WHAT REMAINS CLEAR NEARLY 60 YEARS after the Freedom Budget is the conviction of its authors—Randolph wrote its introduction, King wrote its foreword, and Rustin supervised its production—that the only real way to produce a social revolution for America’s Blacks was to produce a social revolution for all Americans. The Black nationalism, Black separatism, and Black capitalism that also began to surge once the government had struck down de jure segregation, they believed, wouldn’t and couldn’t change the contours of the nation’s economy in a way that could alleviate Black poverty. In a speech Rustin delivered shortly after the budget was unveiled, at a time when both Black nationalism and white backlash were on the rise, he said that any viable strategy had to be addressed “equally to Negro frustration and white fear.”

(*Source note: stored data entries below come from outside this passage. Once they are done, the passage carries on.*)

-- ==== Sys2Proof/Laws/State.lean ====
section
/-! SUPPORT. What each update of the state leaves unchanged: one lemma per field per update. -/

namespace Sys2Proof.Machine

variable (s : State)

@[simp] theorem State.modCyc_now (f : CycS → CycS) : (s.modCyc f).now = s.now := rfl
@[simp] theorem State.modCyc_gib (f : CycS → CycS) : (s.modCyc f).gib = s.gib := rfl
@[simp] theorem State.modCyc_regs (f : CycS → CycS) : (s.modCyc f).regs = s.regs := rfl
@[simp] theorem State.modCyc_ovr (f : CycS → CycS) : (s.modCyc f).ovr = s.ovr := rfl
@[simp] theorem State.modCyc_mem (f : CycS → CycS) : (s.modCyc f).mem = s.mem := rfl
@[simp] theorem State.modCyc_freeCnt (f : CycS → CycS) : (s.modCyc f).freeCnt = s.freeCnt := rfl
@[simp] theorem State.modCyc_raised (f : CycS → CycS) : (s.modCyc f).raised = s.raised := rfl
@[simp] theorem State.modCyc_sent (f : CycS → CycS) : (s.modCyc f).sent = s.sent := rfl
@[simp] theorem State.modCyc_tick (f : CycS → CycS) : (s.modCyc f).tick = s.tick := rfl
@[simp] theorem State.modCyc_eng (f : CycS → CycS) : (s.modCyc f).eng = s.eng := rfl
@[simp] theorem State.modCyc_obj (f : CycS → CycS) : (s.modCyc f).obj = s.obj := rfl
@[simp] theorem State.modCyc_pld (f : CycS → CycS) : (s.modCyc f).pld = s.pld := rfl
@[simp] theorem State.modCyc_ward (f : CycS → CycS) : (s.modCyc f).ward = s.ward := rfl
@[simp] theorem State.modCyc_pvw (f : CycS → CycS) : (s.modCyc f).pvw = s.pvw := rfl
@[simp] theorem State.modCyc_lane (f : CycS → CycS) : (s.modCyc f).lane = s.lane := rfl
@[simp] theorem State.modCyc_port (f : CycS → CycS) : (s.modCyc f).port = s.port := rfl
@[simp] theorem State.modCyc_tile (f : CycS → CycS) : (s.modCyc f).tile = s.tile := rfl
@[simp] theorem State.modCyc_chain (f : CycS → CycS) : (s.modCyc f).chain = s.chain := rfl
@[simp] theorem State.modCyc_sec (f : CycS → CycS) : (s.modCyc f).sec = s.sec := rfl
@[simp] theorem State.modCyc_memc (f : CycS → CycS) : (s.modCyc f).memc = s.memc := rfl
@[simp] theorem State.modCyc_slc (f : CycS → CycS) : (s.modCyc f).slc = s.slc := rfl
@[simp] theorem State.modCyc_flt (f : CycS → CycS) : (s.modCyc f).flt = s.flt := rfl
@[simp] theorem State.modCyc_blt (f : CycS → CycS) : (s.modCyc f).blt = s.blt := rfl
@[simp] theorem State.modCyc_dma (f : CycS → CycS) : (s.modCyc f).dma = s.dma := rfl
@[simp] theorem State.modCyc_dmaServed (f : CycS → CycS) : (s.modCyc f).dmaServed = s.dmaServed := rfl
@[simp] theorem State.modCyc_boot (f : CycS → CycS) : (s.modCyc f).boot = s.boot := rfl
@[simp] theorem State.modCyc_cores (f : CycS → CycS) : (s.modCyc f).cores = s.cores := rfl
@[simp] theorem State.modCyc_irqStk (f : CycS → CycS) : (s.modCyc f).irqStk = s.irqStk := rfl
@[simp] theorem State.modCyc_pin (f : CycS → CycS) : (s.modCyc f).pin = s.pin := rfl
@[simp] theorem State.modCyc_tickOut (f : CycS → CycS) : (s.modCyc f).tickOut = s.tickOut := rfl
@[simp] theorem State.modCyc_clv (f : CycS → CycS) : (s.modCyc f).clv = s.clv := rfl
@[simp] theorem State.modCyc_tmr (f : CycS → CycS) : (s.modCyc f).tmr = s.tmr := rfl
@[simp] theorem State.modCyc_aud (f : CycS → CycS) : (s.modCyc f).aud = s.aud := rfl
@[simp] theorem State.modCyc_hst (f : CycS → CycS) : (s.modCyc f).hst = s.hst := rfl
@[simp] theorem State.modCyc_rdata (f : CycS → CycS) : (s.modCyc f).rdata = s.rdata := rfl
@[simp] theorem State.modCyc_pending (f : CycS → CycS) : (s.modCyc f).pending = s.pending := rfl

@[simp] theorem State.arrive_now (k i : Nat) : (s.arrive k i).now = s.now := rfl
@[simp] theorem State.arrive_gib (k i : Nat) : (s.arrive k i).gib = s.gib := rfl
@[simp] theorem State.arrive_regs (k i : Nat) : (s.arrive k i).regs = s.regs := rfl
@[simp] theorem State.arrive_ovr (k i : Nat) : (s.arrive k i).ovr = s.ovr := rfl
@[simp] theorem State.arrive_mem (k i : Nat) : (s.arrive k i).mem = s.mem := rfl
@[simp] theorem State.arrive_freeCnt (k i : Nat) : (s.arrive k i).freeCnt = s.freeCnt := rfl
@[simp] theorem State.arrive_raised (k i : Nat) : (s.arrive k i).raised = s.raised := rfl
@[simp] theorem State.arrive_sent (k i : Nat) : (s.arrive k i).sent = s.sent := rfl
@[simp] theorem State.arrive_tick (k i : Nat) : (s.arrive k i).tick = s.tick := rfl
@[simp] theorem State.arrive_eng (k i : Nat) : (s.arrive k i).eng = s.eng := rfl
@[simp] theorem State.arrive_obj (k i : Nat) : (s.arrive k i).obj = s.obj := rfl
@[simp] theorem State.arrive_pld (k i : Nat) : (s.arrive k i).pld = s.pld := rfl
@[simp] theorem State.arrive_ward (k i : Nat) : (s.arrive k i).ward = s.ward := rfl
@[simp] theorem State.arrive_pvw (k i : Nat) : (s.arrive k i).pvw = s.pvw := rfl
@[simp] theorem State.arrive_lane (k i : Nat) : (s.arrive k i).lane = s.lane := rfl
@[simp] theorem State.arrive_port (k i : Nat) : (s.arrive k i).port = s.port := rfl
@[simp] theorem State.arrive_tile (k i : Nat) : (s.arrive k i).tile = s.tile := rfl
@[simp] theorem State.arrive_chain (k i : Nat) : (s.arrive k i).chain = s.chain := rfl
@[simp] theorem State.arrive_sec (k i : Nat) : (s.arrive k i).sec = s.sec := rfl
@[simp] theorem State.arrive_memc (k i : Nat) : (s.arrive k i).memc = s.memc := rfl
@[simp] theorem State.arrive_slc (k i : Nat) : (s.arrive k i).slc = s.slc := rfl
@[simp] theorem State.arrive_flt (k i : Nat) : (s.arrive k i).flt = s.flt := rfl
@[simp] theorem State.arrive_blt (k i : Nat) : (s.arrive k i).blt = s.blt := rfl
@[simp] theorem State.arrive_dma (k i : Nat) : (s.arrive k i).dma = s.dma := rfl
@[simp] theorem State.arrive_dmaServed (k i : Nat) : (s.arrive k i).dmaServed = s.dmaServed := rfl
@[simp] theorem State.arrive_boot (k i : Nat) : (s.arrive k i).boot = s.boot := rfl
@[simp] theorem State.arrive_cores (k i : Nat) : (s.arrive k i).cores = s.cores := rfl
@[simp] theorem State.arrive_irqStk (k i : Nat) : (s.arrive k i).irqStk = s.irqStk := rfl
@[simp] theorem State.arrive_pin (k i : Nat) : (s.arrive k i).pin = s.pin := rfl
@[simp] theorem State.arrive_tickOut (k i : Nat) : (s.arrive k i).tickOut = s.tickOut := rfl
@[simp] theorem State.arrive_clv (k i : Nat) : (s.arrive k i).clv = s.clv := rfl
@[simp] theorem State.arrive_tmr (k i : Nat) : (s.arrive k i).tmr = s.tmr := rfl
@[simp] theorem State.arrive_aud (k i : Nat) : (s.arrive k i).aud = s.aud := rfl
@[simp] theorem State.arrive_hst (k i : Nat) : (s.arrive k i).hst = s.hst := rfl
@[simp] theorem State.arrive_rdata (k i : Nat) : (s.arrive k i).rdata = s.rdata := rfl
@[simp] theorem State.arrive_pending (k i : Nat) : (s.arrive k i).pending = s.pending := rfl

@[simp] theorem State.hwSet_now (f : Fld) : (s.hwSet f).now = s.now := rfl
@[simp] theorem State.hwSet_gib (f : Fld) : (s.hwSet f).gib = s.gib := rfl
@[simp] theorem State.hwSet_ovr (f : Fld) : (s.hwSet f).ovr = s.ovr := rfl
@[simp] theorem State.hwSet_mem (f : Fld) : (s.hwSet f).mem = s.mem := rfl
@[simp] theorem State.hwSet_freeCnt (f : Fld) : (s.hwSet f).freeCnt = s.freeCnt := rfl
@[simp] theorem State.hwSet_raised (f : Fld) : (s.hwSet f).raised = s.raised := rfl
@[simp] theorem State.hwSet_sent (f : Fld) : (s.hwSet f).sent = s.sent := rfl
@[simp] theorem State.hwSet_tick (f : Fld) : (s.hwSet f).tick = s.tick := rfl
@[simp] theorem State.hwSet_eng (f : Fld) : (s.hwSet f).eng = s.eng := rfl
@[simp] theorem State.hwSet_obj (f : Fld) : (s.hwSet f).obj = s.obj := rfl
@[simp] theorem State.hwSet_pld (f : Fld) : (s.hwSet f).pld = s.pld := rfl
@[simp] theorem State.hwSet_ward (f : Fld) : (s.hwSet f).ward = s.ward := rfl
@[simp] theorem State.hwSet_pvw (f : Fld) : (s.hwSet f).pvw = s.pvw := rfl
@[simp] theorem State.hwSet_lane (f : Fld) : (s.hwSet f).lane = s.lane := rfl
@[simp] theorem State.hwSet_port (f : Fld) : (s.hwSet f).port = s.port := rfl
@[simp] theorem State.hwSet_tile (f : Fld) : (s.hwSet f).tile = s.tile := rfl
@[simp] theorem State.hwSet_chain (f : Fld) : (s.hwSet f).chain = s.chain := rfl
@[simp] theorem State.hwSet_sec (f : Fld) : (s.hwSet f).sec = s.sec := rfl
@[simp] theorem State.hwSet_memc (f : Fld) : (s.hwSet f).memc = s.memc := rfl
@[simp] theorem State.hwSet_slc (f : Fld) : (s.hwSet f).slc = s.slc := rfl
@[simp] theorem State.hwSet_flt (f : Fld) : (s.hwSet f).flt = s.flt := rfl
@[simp] theorem State.hwSet_blt (f : Fld) : (s.hwSet f).blt = s.blt := rfl
@[simp] theorem State.hwSet_dma (f : Fld) : (s.hwSet f).dma = s.dma := rfl
@[simp] theorem State.hwSet_dmaServed (f : Fld) : (s.hwSet f).dmaServed = s.dmaServed := rfl
@[simp] theorem State.hwSet_boot (f : Fld) : (s.hwSet f).boot = s.boot := rfl
@[simp] theorem State.hwSet_cores (f : Fld) : (s.hwSet f).cores = s.cores := rfl
@[simp] theorem State.hwSet_irqStk (f : Fld) : (s.hwSet f).irqStk = s.irqStk := rfl
@[simp] theorem State.hwSet_pin (f : Fld) : (s.hwSet f).pin = s.pin := rfl
@[simp] theorem State.hwSet_tickOut (f : Fld) : (s.hwSet f).tickOut = s.tickOut := rfl
@[simp] theorem State.hwSet_clv (f : Fld) : (s.hwSet f).clv = s.clv := rfl
@[simp] theorem State.hwSet_tmr (f : Fld) : (s.hwSet f).tmr = s.tmr := rfl
@[simp] theorem State.hwSet_aud (f : Fld) : (s.hwSet f).aud = s.aud := rfl
@[simp] theorem State.hwSet_hst (f : Fld) : (s.hwSet f).hst = s.hst := rfl
@[simp] theorem State.hwSet_rdata (f : Fld) : (s.hwSet f).rdata = s.rdata := rfl
@[simp] theorem State.hwSet_pending (f : Fld) : (s.hwSet f).pending = s.pending := rfl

The Urban League’s Whitney Young eagerly endorsed the Freedom Budget, but he also backed a policy that stood in stark contrast to the budget’s universalism. He argued that the government should set quotas for hiring and advancing Blacks in public- and private-sector jobs, and in colleges and unions. An attenuated version of that proposal became a key part of various affirmative action programs, and over the years won considerable support from the one sector of white society with which the Urban League interacted most: corporate elites, who could admit Blacks and other minorities to their ranks without the kind of reversals to power relationships (and, despite Keyserling’s calculations, higher taxes) to which the Freedom Budget could lead. To be sure, Young and his successors still favored many of the social programs spelled out in the budget and subsequent progressive legislation, just as the successors to Randolph and Rustin were to support affirmative action in the absence of the kind of sweeping changes their budget called for.
But today, as Idrees Kahloon recently documented in The New Yorker, the past half-century of affirmative action and DEI have failed to move the needle in reducing the still vast gap between Black and white wealth and income. Politically, such policies were in retreat well before Donald Trump attained and then regained state power. Kahloon argues that the sole remaining path forward to reduce our soaring economic and social inequality is the kind of class-based universalism embodied in the long-forgotten Freedom Budget. I’d add that the downward mobility of the American working class in recent decades makes such universalism more politically plausible than it was in 1966.
The class-based universalistic politics of the socialists of the 1960s and ’70s hold important lessons for the socialists of 2025. One socialist who understands those lessons in his very bones is New York mayoral candidate Zohran Mamdani, whose affordability agenda steers clear of a multitude of more particularist agendas—some very worthy, some less so—in favor of policies directed at the broadest possible population of poor and working-class, middle-class, and even upper-middle-class New Yorkers. While New York city government has no real power over levels of employment, much less full employment, it does have power over municipal provision of such services as child care and rent controls.
At a time when nationalism, xenophobia, and racism are all around us, socialism certainly should be universalistic. As it happens, class-based universalism is also the most pragmatic course for progressive initiatives in America today. That Democrats of all tendencies have embraced varieties of affordability platforms illustrates the appeal of sharply drawn but universally targeted economic policies. In his class-based, universal, and very pragmatic socialism, Mamdani is the proper heir to Randolph, Rustin, and King.